Applies the Terraform configuration to create or update infrastructure, including running any provisioners defined.
Terminal
terraform apply
Expected OutputExpected
Terraform used the selected providers to generate the following execution plan. Plan: 1 to add, 0 to change, 0 to destroy. Do you want to perform these actions? Terraform will perform the actions described above. Terraform will perform the following actions: # aws_instance.example will be created + resource "aws_instance" "example" { + ami = "ami-0c55b159cbfafe1f0" + instance_type = "t2.micro" + provisioner "local-exec" { + command = "echo Hello from provisioner" } } Plan: 1 to add, 0 to change, 0 to destroy. Do you want to perform these actions? Terraform will perform the actions described above. Enter a value: yes aws_instance.example: Creating... aws_instance.example: Provisioning with 'local-exec'... Hello from provisioner aws_instance.example: Creation complete after 10s [id=i-1234567890abcdef0] Apply complete! Resources: 1 added, 0 changed, 0 destroyed.
Destroys all resources managed by Terraform, cleaning up the infrastructure.
Terminal
terraform destroy
Expected OutputExpected
Terraform used the selected providers to generate the following execution plan. Plan: 0 to add, 0 to change, 1 to destroy. Do you really want to destroy all resources? Terraform will destroy the following resources: # aws_instance.example will be destroyed - resource "aws_instance" "example" { - id = "i-1234567890abcdef0" -> null } Plan: 0 to add, 0 to change, 1 to destroy. Do you want to perform these actions? Terraform will destroy all your managed infrastructure. Enter a value: yes aws_instance.example: Destroying... aws_instance.example: Destruction complete after 5s Destroy complete! Resources: 1 destroyed.
Key Concept

If you remember nothing else from this pattern, remember: provisioners can cause unpredictable failures and should only be used when no other Terraform resource or provider feature can do the job.

Common Mistakes
Using provisioners for routine configuration tasks that can be handled by cloud-init or configuration management tools.

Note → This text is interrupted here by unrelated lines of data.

-- ==== Sys2Proof/Machine/Tether.lean ====
section
/-! DEFINITION. The receive side of the Birhel tether, its link states, training and negotiation (spec/09; spec/16 R579). -/

namespace Sys2Proof.Machine

open Sys2Proof

/-! ## Link states (R376, R383) -/

/-- Refusals, which hold the lanes idle (R376, R382). -/
def refused (reason : Nat) : Bool := decide (5 ≤ reason ∧ reason ≤ 7)

/-- A training from DETECT starts (R377). -/
def trainStart (s : State) : State :=
  { s with tt := { s.tt with link := 1, phase := 0, width := 0, rxWidth := 0, lanes := [], laneOk := 0, reversed := false,
                             downReason := 0, proposal := none, verdict := 0 } }

/-- A persistent error, or retrain written: RETRAIN, keeping every queued message (R370, R371). -/
def retrainStart (s : State) : State := { s with tt := { s.tt with link := 3, phase := 1 } }

/-- The link goes DOWN, or DISABLED (R376, R383, R384). -/
def linkDown (s : State) (link reason : Nat) : State :=
  let s := ttDrop s
  let s := { s with tt := { s.tt with link := link, width := 0, rxWidth := 0, downReason := reason, naks := [], nakked := false } }
  advance (stageFree (goSolo { s with pr := { s.pr with stageOwed := 0 } }))

/-- The link comes UP after a full training (R374, R383). -/
def linkUp (s : State) : State :=
  let s := { s with tt := { s.tt with
    link := 2, vc := ttGrant, txSeq := 0, rxSeq := 0, nakked := false, retry := 0, replay := [], flits := [], rxPart := [], owed := [],
    naks := [], downReason := 0, scr := (List.range 8).map fun k => (k, scrSeed k) } }
  let had := s.arr.lasts.any fun e => e.2.cond != 0 && aPaired e.2.attr
  let s :=
    if s.pr.st = 5 then s
    else if (s.pr.st == 2 || (s.pr.st == 4 && had)) then
      let s := { s with pr := { s.pr with st := 2 } }
      if s.pr.autoResync then resyncStart s else s
    else { s with pr := { s.pr with st := 1 } }
  advance (ttFlush s)

/-! ## Flits received (R364 to R374) -/

/-- Buffered flits up to an acknowledged sequence number leave (R368). -/
def flitAck (s : State) (ack : Nat) : State :=
  { s with tt := { s.tt with replay := s.tt.replay.filter fun r => !decide ((ack + 256 - r.seq) % 256 < 128) } }

/-- Every buffered flit sent again, in order (R369, R371). -/
def flitResend (s : State) : State :=
  s.tt.replay.foldl dataSend s

/-- A nak (R223, R369, R370). -/
def flitNak (s : State) : State :=
  let s := ev s Ev.tthRetry
  let naks := (s.tt.naks.filter fun t => decide (s.now < t + 2000000)) ++ [s.now]
  let more : List Replay := s.tt.replay.map fun r => { r with sends := r.sends + 1 }
  let s : State := { s with tt := { s.tt with naks := naks, retry := satInc 32 s.tt.retry, replay := more } }
  let s := (s.tt.replay.filter fun r => r.pass == some s.pl.pass).foldl (fun s _ => chargeHold s) s
  let s := flitResend s
  if naks.length > max 1 (csrFld s 0xA00 15 8) ∨ s.tt.replay.any fun r => decide (4 ≤ r.sends) then retrainStart s else s

/-- A message's fields from its bytes (R372). -/
def ttDecode (b : Bytes) : TMsg :=
  let w0 := leAt b 0 8
  { kind := fld w0 63 56, mask := fld w0 47 40, ctx := fld w0 39 28, tag := fld w0 27 16, set := fld w0 12 0,
    addr := leAt b 8 8 % 2 ^ 52, vc := fld w0 49 48, data := b.drop 16 }

/-- One chunk of a DATA flit: it begins a message or continues one, and a message complete is handled (R366, R372, R373); one of a bad length
is discarded, its credit returned (R374). -/
def rxChunk (s : State) (start : Bool) (chunk : Bytes) : State :=
  let part := if start then chunk else if s.tt.rxPart = [] then [] else s.tt.rxPart ++ chunk
  if part = [] then s
  else
    let len := fld (leAt part 0 8) 55 50
    if len = 0 ∨ 36 < len then
      advance (ttFlush (creditOwe (ev { s with tt := { s.tt with rxPart := [] } } Ev.msgBad) (ttChannel (ttDecode part))))
    else if part.length < 16 * len then { s with tt := { s.tt with rxPart := part } }
    else ttHandle { s with tt := { s.tt with rxPart := [] } } (ttDecode part)

/-- A nak sent: the last good flit is named by ack_seq (R369). DEDUCED, notes/assumptions 19. -/
def nakSend (s : State) : State := nullFlit { s with tt := { s.tt with nakked := true } } true

/-- A DATA flit that passed its CRC (R369). DEDUCED, notes/assumptions 19. -/
def dataFlit (s : State) (b : Bytes) : State :=
  let h := leAt b 0 8
  if fld h 63 56 = s.tt.rxSeq then
    let s := { s with tt := { s.tt with rxSeq := (s.tt.rxSeq + 1) % 256, nakked := false } }
    let s := (List.range 15).foldl (fun s k => rxChunk s (h.testBit k) (slice b (8 + 16 * k) 16)) s
    nullFlit s false
  else if s.tt.nakked then s
  else nakSend s

/-- A DATA flit received is charged to the class and context of the first message whose chunks it carries (R516, R536; DEDUCED,
notes/assumptions 16). -/
def flitUse (s : State) (b : Bytes) : State :=
  let h := leAt b 0 8
  let first := if s.tt.rxPart ≠ [] ∧ !h.testBit 0 then some s.tt.rxPart
    else ((List.range 15).find? h.testBit).map fun k => slice b (8 + 16 * k) 16
  match first with
  | some p => let t := ttDecode p; activity s (ttClass s t) (coverCtx s t.addr) 6 1
  | none => activity s 16 4096 6 1

/-- A flit received while the link is UP (R367 to R370, R374). -/
def flitReceived (s : State) (b : Bytes) : State :=
  let h := leAt b 0 8
  let kind := fld h 46 44
  let s := if kind = 0 then flitUse s b else s
  if b.length ≠ 256 ∨ (crc32 (b.take 252)).toNat ≠ leAt b 252 4 then (if kind = 0 then nakSend s else s)
  else if 2 ≤ kind then s
  else
    let vc : SMap Nat := (List.range 4).foldl (fun m c => SMap.put 0 m c (SMap.get 0 m c + fld h (37 + 2 * c) (36 + 2 * c))) s.tt.vc
    let s := flitAck { s with tt := { s.tt with vc := vc } } (fld h 55 48)
    let s := if h.testBit 47 then flitNak s else s
    let s := if kind = 0 ∧ s.tt.link = 2 then dataFlit s b else s
    advance (ttFlush s)

/-- A receive lane that carries the link (R379). -/
def laneActive (s : State) (lane : Nat) : Bool :=
  s.tt.rxWidth == 3 || (s.tt.rxWidth == 1 && decide (lane < 4)) || (s.tt.rxWidth == 2 && decide (4 ≤ lane))

/-- LANE_LOCK_LOSS (R370). -/
def execLaneLockLoss (lane : Nat) (s : State) : Host.Outcome State Fault Refusal :=
  .next (if s.tt.link = 2 ∧ laneActive s lane then retrainStart s else s)

/-! ## Training (R377 to R380) -/

/-- The lane_result of a lane at a phase from its word as measured (R378, R380). -/
def laneResult (phase w : Nat) : Nat :=
  if w % 8 = 5 then 5
  else if phase ≥ 3 ∧ w % 8 = 6 then 6
  else if phase ≥ 2 ∧ fld w 23 16 > 0x78 then 2
  else if phase ≥ 2 ∧ fld w 15 8 < 12 then 3
  else if phase ≥ 3 ∧ fld w 7 4 ≠ 0 then 4
  else 1

/-- eq_length from loss_db: 0.24 dB/mm, in 0.5 mm steps (R378). DEDUCED, notes/assumptions 29. -/
def eqLength (loss : Nat) : Nat := if loss = 0xFF then 0xFF else min 0xFF ((5 * loss + 3) / 6)

/-- DRF_TTH_LANEn of a measured word (R388). -/
def laneWord (phase w : Nat) : Nat :=
  let loss := if phase ≥ 2 then fld w 23 16 else 0
  at_ (if phase ≥ 2 then eqLength loss else 0) 24 + at_ loss 16 + at_ (if phase ≥ 2 then fld w 15 8 else 0) 8 +
    at_ (if phase ≥ 3 then fld w 7 4 else 0) 4 + laneResult phase w

/-- The half a direction runs on from its passing lanes, coded as width: 3 all, 1 lanes 0 to 3, 2 lanes 4 to 7, 0 none (R379). -/
def halfOf (ok : Nat) : Nat :=
  if ok = 0xFF then 3 else if ok % 16 = 15 then 1 else if ok / 16 = 15 then 2 else 0

/-- Lanes of a half. -/
def halfLanes (h : Nat) : Nat := if h = 3 then 0xFF else if h = 1 then 0x0F else if h = 2 then 0xF0 else 0

/-- Both directions at the narrower width, each on its own passing half (R379): receive, transmit. A RETRAIN never widens, and a direction
all of whose lanes pass keeps the half it has (DESIGN CHOICE, notes/assumptions 29). -/
def widthRule (wasRx wasTx rx tx : Nat) : Nat × Nat :=
  let half := fun (was h : Nat) => if h = 3 then (if was = 2 then 2 else 1) else h
  if rx = 3 ∧ tx = 3 ∧ (wasRx = 3 ∨ wasRx = 0) then (3, 3) else (half wasRx rx, half wasTx tx)

/-- A width below 8: the lanes dropped are counted, kept in lane_dropped and entered in the ledger, and an event is posted (R379). -/
def laneDrop (s : State) (dropRx dropTx : Nat) : State :=
  if s.tt.width = 3 then s
  else
    let s := evN s Ev.tthLaneDrop (popcount 8 dropRx + popcount 8 dropTx)
    let s := csrSet s 0xA08 (at_ (dropRx ||| dropTx) 32)
    let s := (List.range 8).foldl (fun s k => if dropRx.testBit k then ledAdd s 9 k 0 else s) s
    let s := (List.range 8).foldl (fun s k => if dropTx.testBit k then ledAdd s 9 (8 + k) 0 else s) s
    postEvent s 4 St.tthNarrow 0 s.tt.width (csrFld s 0xA08 39 32)

/-- The pairing token over the first 16 bytes of a frame (R579). -/
def pairToken (s : State) (b : Bytes) : Bytes :=
  if s.sec.keyValid then (hmacSha256 (leBytes 32 s.sec.key) (b.take 16)).take 8 else leBytes 8 0

/-- DRF_VERSION and DRF_CAPS (R4, R5). -/
def versionReg (s : State) : Nat := 0x11000000 + s.pw.romBuild % 65536
def capsReg (s : State) : Nat := at_ (fuseWays s) 32 + 0x7F1FF0 + (if s.pw.tetherOff then 0 else 0xE000)

/-- A negotiation frame (R381). -/
def negFrame (s : State) (round verdict : Nat) : Bytes :=
  let v := csrGet s 0xA00
  let half := if s.tt.rxWidth = 2 then 1 else 0
  let b := leBytes 4 (versionReg s) ++ leBytes 4 (capsReg s) ++ leBytes 4 (at_ (mirrorWays s) 18 + ownId s) ++
    leBytes 4 (at_ half 2 + at_ (b2n (v.testBit 29)) 1 + b2n (v.testBit 30))
  b ++ pairToken s b ++ leBytes 1 round ++ leBytes 1 verdict ++ leBytes 6 0

/-- TEST has passed: the width is set, and NEGOTIATE begins or a RETRAIN ends (R371, R377, R379). -/
def testPassed (s : State) (rx tx : Nat) (rev : Bool) : State :=
  let full := s.tt.link = 1
  let wasRx := if full then 0xFF else halfLanes s.tt.rxWidth
  let wasTx := if full then 0xFF else halfLanes s.tt.width
  let (r, t) := if full then widthRule 3 3 rx tx else widthRule s.tt.rxWidth s.tt.width rx tx
  let s := { s with tt := { s.tt with width := t, rxWidth := r, reversed := rev } }
  let s := laneDrop s (wasRx &&& (0xFF ^^^ halfLanes r)) (wasTx &&& (0xFF ^^^ halfLanes t))
  if full then
    let s := { s with tt := { s.tt with phase := 4 } }
    drive s (.train (ctrlFlit (negFrame s 0 0)))
  else
    let again : List Replay := s.tt.replay.map fun x => { x with sends := 1 }
    let s : State := { s with tt := { s.tt with link := 2, replay := again } }
    advance (ttFlush (flitResend s))

/-- Bits of each PRBS31 pattern of TEST (R380): 2^36 with long_test at a full training, else 2^24. -/
def testLength (s : State) : Nat := if csrBit s 0xA00 29 ∧ s.tt.link = 1 then 2 ^ 36 else 2 ^ 24

/-- TEST begins: its three patterns are sent on every lane (R380). -/
def testStart (s : State) : State :=
  let n := testLength s
  drive (drive (drive { s with tt := { s.tt with phase := 3 } } (.pattern .laneId 0)) (.pattern .prbs n)) (.pattern .prbsOdd n)

/-- The end of a phase before NEGOTIATE (R377): `lanes` holds the eight words as measured, then the half of the fellow's receive
direction, then 1 where the receive lanes are wired in reverse. -/
def phaseDone (s : State) (ok : Bool) (lanes : List Nat) : State :=
  let p := s.tt.phase
  if p = 0 then (if ok then { s with tt := { s.tt with phase := 1 } } else linkDown s 4 2)
  else
    let ws := (List.range 8).map fun i => laneWord p (lanes.getD i 5)
    let good := ws.zipIdx.foldl (fun a w => a + (if w.1 % 8 = 1 then 2 ^ w.2 else 0)) 0
    let m : SMap Nat := ws.zipIdx.foldl (fun m w => SMap.put 0 m w.2 w.1) []
    let s := { s with tt := { s.tt with lanes := m, laneOk := good } }
    let rx := halfOf good
    let tx := lanes.getD 8 3 % 4
    if p = 3 ∧ ws.any (fun w => w % 8 == 6) then linkDown s 4 8
    else if !ok ∨ rx = 0 ∨ tx = 0 then linkDown s 4 3
    else if p = 2 then testStart s
    else if p < 3 then { s with tt := { s.tt with phase := p + 1 } }
    else testPassed s rx tx (lanes.getD 9 0 == 1)

/-- TRAINING_PHASE_DONE. -/
def execTrainingPhaseDone (ok : Bool) (lanes : List Nat) (s : State) : Host.Outcome State Fault Refusal :=
  .next (if (s.tt.link = 1 ∨ s.tt.link = 3) ∧ s.tt.phase < 4 then phaseDone s ok lanes else s)

/-! ## Negotiation (R381, R382, R579) -/

/-- The verdict on a proposal. DEDUCED, notes/assumptions 29. -/
def verdictOf (s : State) (b : Bytes) : Nat :=
  let fellow := csrGet s 0xA10
  if fld (leAt b 0 4) 27 24 ≠ 1 then 1
  else if fellow.testBit 31 && fld (leAt b 8 4) 17 0 != fld fellow 17 0 then 2
  else if slice b 16 8 ≠ pairToken s b then 3
  else 0

/-- A refusal (R382): the link DOWN, the pair REFUSED, both versions named. -/
def pairRefuse (s : State) (verdict : Nat) (b : Bytes) : State :=
  let reason := if verdict = 2 then 6 else if verdict = 3 then 7 else 5
  let s := linkDown s 4 reason
  postEvent { s with pr := { s.pr with st := 4 } } 4 St.pairRefused 0 (at_ (versionReg s) 32 + leAt b 0 4) reason

/-- Both verdicts accept: what is learnt of the fellow, and the link UP (R382). -/
def agree (s : State) (b : Bytes) : State :=
  let ident := leAt b 8 4
  linkUp { s with
    tt := { s.tt with level := min 1 (fld (leAt b 0 4) 31 28) }
    pr := { s.pr with fellowId := fld ident 17 0, fellowVer := leAt b 0 4, fellowMw := fld ident 21 18,
                      autoResync := csrBit s 0xA00 30 && (leAt b 12 4).testBit 0 } }

/-- NEGOTIATION_FRAME. -/
def negotiation (s : State) (b : Bytes) : State :=
  if !(leAt b 24 1).testBit 0 then
    let v := verdictOf s b
    drive { s with tt := { s.tt with proposal := some b, verdict := v } } (.train (ctrlFlit (negFrame s 1 v)))
  else match s.tt.proposal with
  | none => s
  | some p =>
    let v := if s.tt.verdict ≠ 0 then s.tt.verdict else leAt b 25 1
    if v = 0 then agree s p else pairRefuse s v p

/-- A negotiation frame arrives; it waits in BACKUP_HOLD, since a link that comes UP may resynchronise lines (R560). -/
def negotiationIn (bytes : Bytes) (s : State) : State :=
  if s.tt.link = 1 ∧ s.tt.phase = 4 then
    (if s.pw.pstate = Ps.backupHold then { s with held := s.held ++ [.negotiationFrame bytes] } else negotiation s bytes) else s

/-- NEGOTIATION_FRAME. -/
def execNegotiationFrame (bytes : Bytes) (s : State) : Host.Outcome State Fault Refusal := .next (negotiationIn bytes s)

/-- The negotiation frame of a CTRL flit that passes its CRC (R365, R367, R381). -/
def ctrlFrame (b : Bytes) : Option Bytes :=
  if b.length = 256 ∧ (crc32 (b.take 252)).toNat = leAt b 252 4 ∧ fld (leAt b 0 8) 46 44 = 2 then some (slice b 8 32) else none

/-- FLIT_RECEIVED: while the link trains, a CTRL flit of NEGOTIATE (R381). -/
def execFlitReceived (bytes : Bytes) (s : State) : Host.Outcome State Fault Refusal :=
  .next (if s.tt.link = 1 then (match ctrlFrame bytes with
      | some f => negotiationIn f s
      | none => s)
    else if s.tt.link = 2 ∧ !s.hd.fenced then
      (if s.pw.pstate = Ps.backupHold then { s with held := s.held ++ [.flitReceived bytes] } else flitReceived s bytes) else s)

/-- RETRAIN_TIMEOUT (R376). -/
def execRetrainTimeout (s : State) : Host.Outcome State Fault Refusal := .next (if s.tt.link = 3 then linkDown s 4 4 else s)

/-- LINK_DOWN_RETRY (R376). -/
def execLinkDownRetry (s : State) : Host.Outcome State Fault Refusal :=
  .next (if s.tt.link = 4 ∧ csrBit s 0xA00 31 ∧ !refused s.tt.downReason ∧ tetherRuns s then
    trainStart s else s)

/-- link_en as written (R376). -/
def linkEnable (s : State) (on : Bool) : State :=
  if on then (if s.tt.link = 0 then trainStart s else s)
  else if s.tt.link = 0 then s else linkDown s 0 1

/-- retrain written (R376, R385). -/
def retrainWrite (s : State) : State :=
  if s.tt.link = 2 then retrainStart s else if s.tt.link = 4 ∧ csrBit s 0xA00 31 then trainStart s else s

end Sys2Proof.Machine
end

Provisioners run during apply and can fail, causing the whole Terraform run to fail and making infrastructure less stable.
Use cloud-init, user data scripts, or configuration management tools like Ansible or Chef instead of provisioners.
Relying on provisioners to fix resource dependencies or ordering.
Provisioners do not guarantee order beyond the resource they are attached to, leading to race conditions or partial failures.
Use Terraform resource dependencies and explicit depends_on to control resource creation order.
Ignoring errors from provisioners and assuming resources are fully configured.
Provisioner failures can leave resources in a partially configured state, causing runtime errors later.
Handle errors properly and consider retry mechanisms outside Terraform or avoid provisioners if possible.
Summary
terraform init prepares Terraform to manage infrastructure by downloading providers.
terraform apply creates resources and runs provisioners, but provisioners can cause failures.
terraform destroy cleans up resources, including those created with provisioners.